Dilaporkan Atas Dugaan Pencemaran Nama Baik, Men Gumpul: “Saya Siap Buka Fakta”

Dok : istimewa

kaltengpedia.com – Suasana di rumah Men Gumpul di Jalan Galaxy, Senin malam (15/9/2025), terlihat tenang meski ia baru saja dilaporkan ke Ditreskrimsus Polda Kalimantan Tengah oleh Hadi Suwandoyo, mantan Lurah Kalampangan yang kini menjabat Plt Kepala Dinas Perhubungan Kota Palangka Raya.

“Tidak masalah saya dilaporkan. Saya akan membuka semua data yang ada, karena selama ini saya berbicara berdasarkan fakta,” kata Men Gumpul dengan santai. Ia menilai laporan ini justru menjadi kesempatan untuk membuktikan kebenaran data yang ia miliki.
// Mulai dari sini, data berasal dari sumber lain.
/-- Settles O3: the bytes give back the word or the halfwords, and the decoder gives back the instruction. An ARM word, a
Thumb halfword and a BL pair are laid out differently. -/
theorem decodeOfEncode : Obligations.DecodeOfEncode := by
  unfold Obligations.DecodeOfEncode
  intro i rest hwf
  have hback := redecode_of_wellFormed i hwf
  cases hthumb : i.isThumb with
  | false =>
    rw [redecode, if_neg (by simp [hthumb])] at hback
    rw [encode_of_size_four i (size_of_arm i hthumb)]
    exact (decode_arm_bytes _ _).trans (by rw [hback]; rfl)
  | true =>
    rw [redecode, if_pos hthumb] at hback
    by_cases hpair : ∃ hi second, i = .thumbBl hi second
    · have hbl := (isBlPrefix_encodeWord_iff i hthumb hwf).mpr hpair
      have hsize : i.size = 4 := by obtain ⟨hi, second, rfl⟩ := hpair; rfl
      rw [encode_of_size_four i hsize]
      exact (decode_thumb_pair_bytes _ _ hbl).trans (by rw [hback]; rfl)
    · have hbl : isBlPrefix ((encodeWord i).extractLsb' 0 16) = false :=
        Bool.eq_false_iff.mpr fun hp => hpair ((isBlPrefix_encodeWord_iff i hthumb hwf).mp hp)
      rw [encode_of_size_two i (size_of_thumb_half i hthumb hpair)]
      exact (decode_thumb_bytes _ _ hbl).trans (by rw [decodeThumb_second _ _ _ hbl, hback]; rfl)

/-! ### From an ARM word to its instruction and back -/

/-- A field put in front of the bits below it, where the word has it. -/
@[simp] theorem cat_field {N : Nat} (w : BitVec N) {n a b : Nat} (c : Nat) (x : BitVec a)
    (hx : w.extractLsb' (b + c) a = x) (hn : n = a + b) : cat n x (w.extractLsb' c b) = w.extractLsb' c n :=
  cat_fields w c x _ hn hx.symm rfl

@[simp] theorem extractLsb'_bit {N : Nat} (w : BitVec N) (k : Nat) (hk : k < N) :
    w.extractLsb' k 1 = BitVec.ofBool w[k] := by
  rw [← ofBool_getLsbD, BitVec.getLsbD_eq_getElem]

/-- `i` is a well-formed ARM instruction and `w` is its word. -/
def IsArmRow (w : Word) (i : Instr) : Prop := i.isThumb = false ∧ i.wellFormed = true ∧ encodeWord i = w

theorem decodeA1_isArmRow (w : Word) (hclass : w.extractLsb' 25 3 = 0b000#3) (h4 : w[4] = false)
    (htest : w.extractLsb' 21 4 ∈ [8#4, 9#4, 10#4, 11#4] → w[20] = true) :
    IsArmRow w (decodeA1 (Cond.ofBits (w.extractLsb' 28 4)) w) := by
  rcases nibble_cases (w.extractLsb' 21 4) with h | h | h | h | h | h | h | h | h | h | h | h | h | h | h | h <;>
    simp [decodeA1, h, IsArmRow, Instr.isThumb, Instr.wellFormed, encodeWord, hclass, h4, htest]

theorem decodeA2_isArmRow (w : Word) (hclass : w.extractLsb' 25 3 = 0b000#3) (h7 : w[7] = false) (h4 : w[4] = true)
    (htest : w.extractLsb' 21 4 ∈ [8#4, 9#4, 10#4, 11#4] → w[20] = true) :
    IsArmRow w (decodeA2 (Cond.ofBits (w.extractLsb' 28 4)) w) := by
  rcases nibble_cases (w.extractLsb' 21 4) with h | h | h | h | h | h | h | h | h | h | h | h | h | h | h | h <;>
    simp [decodeA2, h, IsArmRow, Instr.isThumb, Instr.wellFormed, encodeWord, hclass, h7, h4, htest]

theorem decodeA4_isArmRow (w : Word) (hclass : w.extractLsb' 25 3 = 0b001#3)
    (htest : w.extractLsb' 21 4 ∈ [8#4, 9#4, 10#4, 11#4] → w[20] = true) :
    IsArmRow w (decodeA4 (Cond.ofBits (w.extractLsb' 28 4)) w) := by
  rcases nibble_cases (w.extractLsb' 21 4) with h | h | h | h | h | h | h | h | h | h | h | h | h | h | h | h <;>
    simp [decodeA4, h, IsArmRow, Instr.isThumb, Instr.wellFormed, encodeWord, hclass, htest]

theorem decodeA5_isArmRow (w : Word) (hclass : w.extractLsb' 25 3 = 0b010#3) :
    IsArmRow w (decodeA5 (Cond.ofBits (w.extractLsb' 28 4)) w) := by
  cases hp : w[24] <;> cases hw : w[21] <;> cases hb : w[22] <;> cases hl : w[20] <;>
    simp [decodeA5, hp, hw, hb, hl, IsArmRow, Instr.isThumb, Instr.wellFormed, notUserAccess, encodeWord, hclass]

theorem decodeA6_isArmRow (w : Word) (hclass : w.extractLsb' 25 3 = 0b011#3) (h4 : w[4] = false) :
    IsArmRow w (decodeA6 (Cond.ofBits (w.extractLsb' 28 4)) w) := by
  cases hp : w[24] <;> cases hw : w[21] <;> cases hb : w[22] <;> cases hl : w[20] <;>
    simp [decodeA6, hp, hw, hb, hl, IsArmRow, Instr.isThumb, Instr.wellFormed, notUserAccess, encodeWord, hclass, h4]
Sebelumnya, Hadi bersama kuasa hukumnya, Rahmadi G. Lentam dan Guruh Eka Saputra, resmi melaporkan dugaan pencemaran nama baik dan fitnah melalui media sosial ke Ditreskrimsus Polda Kalteng, Senin siang (15/9/2025). Menurut Hadi, unggahan yang diduga dibuat Men Gumpul telah merusak reputasinya, baik secara pribadi maupun sebagai pejabat.

Bacaan Lainnya

Men Gumpul sendiri dikenal sebagai Ketua Kalteng Watch, sebuah lembaga yang aktif membantu masyarakat dalam masalah sengketa tanah di Kalimantan Tengah. Ia berharap aparat penegak hukum bersikap adil dan transparan dalam menangani kasus ini.

Kasus ini menunjukkan bagaimana kritik di media sosial bisa berakhir di ranah hukum. UU ITE masih menjadi dasar laporan pencemaran nama baik, meski banyak aktivis menilai aturan tersebut sering dipakai untuk membungkam suara kritis.

Bagi masyarakat Palangka Raya, laporan terhadap Men Gumpul menjadi potret tarik-menarik antara pejabat yang ingin menjaga nama baiknya dengan kelompok masyarakat sipil yang menuntut kebebasan berpendapat.

Kini, bola ada di tangan Ditreskrimsus Polda Kalteng. Apakah kasus ini akan dilanjutkan ke penyidikan atau justru berakhir mediasi? Publik masih menunggu jawabannya—apakah ini akan menjadi preseden yang membatasi kritik, atau membuka ruang diskusi lebih luas tentang batas antara kebebasan berpendapat dan pencemaran nama baik di dunia digital.